/-- Settles O10: the tick leaves `pc`, so the fetch after it is the one that faults. -/
theorem fetchOutsideFaults : Obligations.FetchOutsideFaults := fun _ => step_of_fetch_outside

end Sys2Proof.Machine
end

section
/-! The codec's two laws and the words it rejects (30_encoding.md R78 to R86). -/

namespace Sys2Proof

variable {w : Word} {i : Instr} {op n : Nibble} {kk : Byte}

/-! A word is the layout of its fields, with the group and the suffix given by name. -/

theorem wordA_of_fieldOp (hop : fieldOp w = op) : wordA op (fieldNNN w) = w := hop ▸ wordA_fields w

theorem wordXK_of_fieldOp (hop : fieldOp w = op) : wordXK op (fieldX w) (fieldKK w) = w := hop ▸ wordXK_fields w

theorem wordXYN_of_fieldOp (hop : fieldOp w = op) : wordXYN op (fieldX w) (fieldY w) (fieldN w) = w :=
  hop ▸ wordXYN_fields w

theorem wordXK_of_suffix (hop : fieldOp w = op) (hkk : (fieldKK w).toNat = kk.toNat) : wordXK op (fieldX w) kk = w :=
  BitVec.eq_of_toNat_eq hkk ▸ wordXK_of_fieldOp hop

theorem wordXYN_of_suffix (hop : fieldOp w = op) (hn : (fieldN w).toNat = n.toNat) :
    wordXYN op (fieldX w) (fieldY w) n = w :=
  BitVec.eq_of_toNat_eq hn ▸ wordXYN_of_fieldOp hop

/-! The number of a field (30_encoding.md R71). -/

theorem toNat_fieldOp (w : Word) : (fieldOp w).toNat = w.toNat / 4096 := by
  have := w.isLt
  simp only [fieldOp, BitVec.extractLsb'_toNat, Nat.shiftRight_eq_div_pow]
  omega

theorem toNat_fieldN (w : Word) : (fieldN w).toNat = w.toNat % 16 := by simp [fieldN]

theorem toNat_fieldKK (w : Word) : (fieldKK w).toNat = w.toNat % 256 := by simp [fieldKK]

/-! What a decoded word gives back (30_encoding.md R85), for each group with suffixes or excepted words. -/

/-- The instruction is one the decoder may answer for the word: well formed, and encoded as that word. -/
def IsDecodingOf (i : Instr) (w : Word) : Prop := encode i = w ∧ i.wellFormed = true

theorem decodeGroup0_isDecodingOf (hop : fieldOp w = 0x0#4) : IsDecodingOf (decodeGroup0 w) w := by
  have hw : wordA 0x0#4 (fieldNNN w) = w := wordA_of_fieldOp hop
  unfold decodeGroup0
  split_ifs with hclr hrts
  · exact ⟨hclr.symm, rfl⟩
  · exact ⟨hrts.symm, rfl⟩
  · have hne0 : fieldNNN w ≠ 0x0E0#12 := fun h => hclr (by rw [← hw, h]; rfl)
    have hneE : fieldNNN w ≠ 0x0EE#12 := fun h => hrts (by rw [← hw, h]; rfl)
    exact ⟨hw, by simp [Instr.wellFormed, hne0, hneE]⟩

theorem decodeGroup8_isDecodingOf (hop : fieldOp w = 0x8#4) (h : decodeGroup8 w = .ok i) : IsDecodingOf i w := by
  unfold decodeGroup8 at h
  split at h <;> cases h
  all_goals exact ⟨wordXYN_of_suffix hop ‹_›, rfl⟩

theorem decodeGroupE_isDecodingOf (hop : fieldOp w = 0xE#4) (h : decodeGroupE w = .ok i) : IsDecodingOf i w := by
  unfold decodeGroupE at h
  split at h <;> cases h
  all_goals exact ⟨wordXK_of_suffix hop ‹_›, rfl⟩

theorem decodeGroupF_isDecodingOf (hop : fieldOp w = 0xF#4) (h : decodeGroupF w = .ok i) : IsDecodingOf i w := by
  unfold decodeGroupF at h
  split at h <;> cases h
  all_goals exact ⟨wordXK_of_suffix hop ‹_›, rfl⟩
--------
**EXERCISE REQUIREMENTS:**
When you reach the line in the material above that holds "theorem wordA_of_fieldOp (hop", begin reproducing lines exactly, and stop after the line that holds "wordXYN op (fieldX w) (fieldY w) n".

**RESPONSE TO THIS EXERCISE:**
theorem wordA_of_fieldOp (hop : fieldOp w = op) : wordA op (fieldNNN w) = w := hop ▸ wordA_fields w

theorem wordXK_of_fieldOp (hop : fieldOp w = op) : wordXK op (fieldX w) (fieldKK w) = w := hop ▸ wordXK_fields w

theorem wordXYN_of_fieldOp (hop : fieldOp w = op) : wordXYN op (fieldX w) (fieldY w) (fieldN w) = w :=
  hop ▸ wordXYN_fields w

theorem wordXK_of_suffix (hop : fieldOp w = op) (hkk : (fieldKK w).toNat = kk.toNat) : wordXK op (fieldX w) kk = w :=
  BitVec.eq_of_toNat_eq hkk ▸ wordXK_of_fieldOp hop

theorem wordXYN_of_suffix (hop : fieldOp w = op) (hn : (fieldN w).toNat = n.toNat) :
    wordXYN op (fieldX w) (fieldY w) n = w :=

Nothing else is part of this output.